-- ==== Sys2Proof/Proofs/Scope.lean ====
section
/-! PROOFS. The statements of 00_scope.md, which hold in every configuration (R14): a command's two ends, and the
curve context CSEL loads. -/

namespace Sys2Proof.Machine

variable {w nreg ncmd : Nat}

/-! The first phase of a command (R19): which codes its checks and computations can raise. -/

/-- A code a command's own checks raise: no E_NONE, and neither the fetch's E_PC_RANGE nor the host's E_ABORTED
(R302). -/
abbrev ErrorCode.OfCommand (e : ErrorCode) : Prop := e ≠ .none ∧ e ≠ .pcRange ∧ e ≠ .aborted

/-- A computation of a command either gives a value that meets `P` or raises a command's code. -/
def EndsIn {α : Type} (P : α → Prop) : Except ErrorCode α → Prop
  | .ok a => P a
  | .error e => e.OfCommand

/-- A computation of a command that, whatever its value, raises no code but a command's. -/
abbrev Checked {α : Type} (x : Except ErrorCode α) : Prop := EndsIn (fun _ => True) x

theorem EndsIn.ok {α : Type} {P : α → Prop} {a : α} (h : P a) : EndsIn P (.ok a) := h

theorem EndsIn.error {α : Type} {P : α → Prop} {e : ErrorCode} (h : e.OfCommand) : EndsIn P (.error e) := h

theorem EndsIn.ite {α : Type} {P : α → Prop} {c : Prop} [Decidable c] {x y : Except ErrorCode α} (hx : EndsIn P x)
    (hy : EndsIn P y) : EndsIn P (if c then x else y) := by
  split
  · exact hx
  · exact hy

theorem EndsIn.bind {α β : Type} {P : β → Prop} {x : Except ErrorCode α} {f : α → Except ErrorCode β}
    (hx : Checked x) (hf : ∀ a, EndsIn P (f a)) : EndsIn P (x >>= f) := by
  cases x with
  | error e => exact hx
  | ok a => exact hf a

/-- A computation whose one error is E_NOT_INVERTIBLE. -/
theorem Checked.of_notInvertible {α : Type} {x : Except ErrorCode α} (h : ∀ e, x = .error e → e = .notInvertible) :
    Checked x := by
  cases x with
  | ok a => trivial
  | error e =>
    obtain rfl := h e rfl
    exact .error (by decide)

theorem checkLegal_checked (legal : Bool) : Checked (checkLegal legal) := .ite (.ok trivial) (.error (by decide))

theorem checkModulus_checked (m : Nat) : Checked (checkModulus m) := .ite (.error (by decide)) (.ok trivial)

theorem checkInvertible_checked (a m : Nat) : Checked (checkInvertible a m) := .ite (.error (by decide)) (.ok trivial)

theorem checkSqrtModulus_checked (p : Nat) : Checked (checkSqrtModulus p) := .ite (.error (by decide)) (.ok trivial)

theorem checkCurve_checked (s : State.Of w nreg ncmd) : Checked (checkCurve s) :=
  .ite (.error (by decide)) (.ok trivial)

theorem checkGenerator_checked (s : State.Of w nreg ncmd) : Checked (checkGenerator s) :=
  .ite (.error (by decide)) (.ok trivial)

theorem checkCoefficients_checked (a b p : Nat) : Checked (checkCoefficients a b p) :=
  .ite (.error (by decide)) (.ok trivial)

theorem checkElement_checked (s : State.Of w nreg ncmd) (sel : BitVec 3) : Checked (checkElement s sel) :=
  .ite (checkGenerator_checked s) (.ok trivial)

theorem checkKeyLength_checked (n : Nat) : Checked (checkKeyLength n) := .ite (.error (by decide)) (.ok trivial)

theorem checkKey_checked (s : State.Of w nreg ncmd) : Checked (checkKey s) := .ite (.ok trivial) (.error (by decide))

theorem readPoint_checked (s : State.Of w nreg ncmd) (r : Reg nreg) : Checked (readPoint s r) :=
  .ite (.ok trivial) (.ite (.error (by decide)) (.ok trivial))

theorem ecAdd_checked (p a : Nat) (p₁ p₂ : Point) : Checked (ecAdd p a p₁ p₂) :=
  .of_notInvertible fun _ => eq_notInvertible_of_ecAdd

theorem ecMul_checked (p a : Nat) (p₁ : Point) (k : Nat) (neg : Bool) : Checked (ecMul p a p₁ k neg) :=
  .of_notInvertible fun _ => eq_notInvertible_of_ecMul

/-! The second phase: what a command's writes leave for the commit. -/

/-- The state `u` holds the writes of a command of `s` that is still to commit: the host's side, the pointer and the
counter are those of `s`. -/
structure ReadyToCommit (s u : State.Of w nreg ncmd) : Prop extends SameHostSide s u where
  cpc : u.cpc = s.cpc
  retired : u.retired = s.retired

/-- Writing registers, the flag, the curve context and the key state leaves a state ready to commit. -/
theorem readyToCommit_units (s : State.Of w nreg ncmd) (regs : Vector (Word w) nreg) (qr : Bool)
    (curve : CurveContext w) (key : KeyState) :
    ReadyToCommit s { s with regs := regs, qr := qr, curve := curve, key := key } :=
  ⟨⟨fun _ => rfl, rfl, rfl, rfl, rfl, rfl, rfl, rfl, rfl, rfl, rfl, rfl, rfl⟩, rfl, rfl⟩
────
PROBLEM REQUIREMENTS
The answer must be the number of lines in the records where the string "regs" is found, stated alone.

PROBLEM SOLUTION
2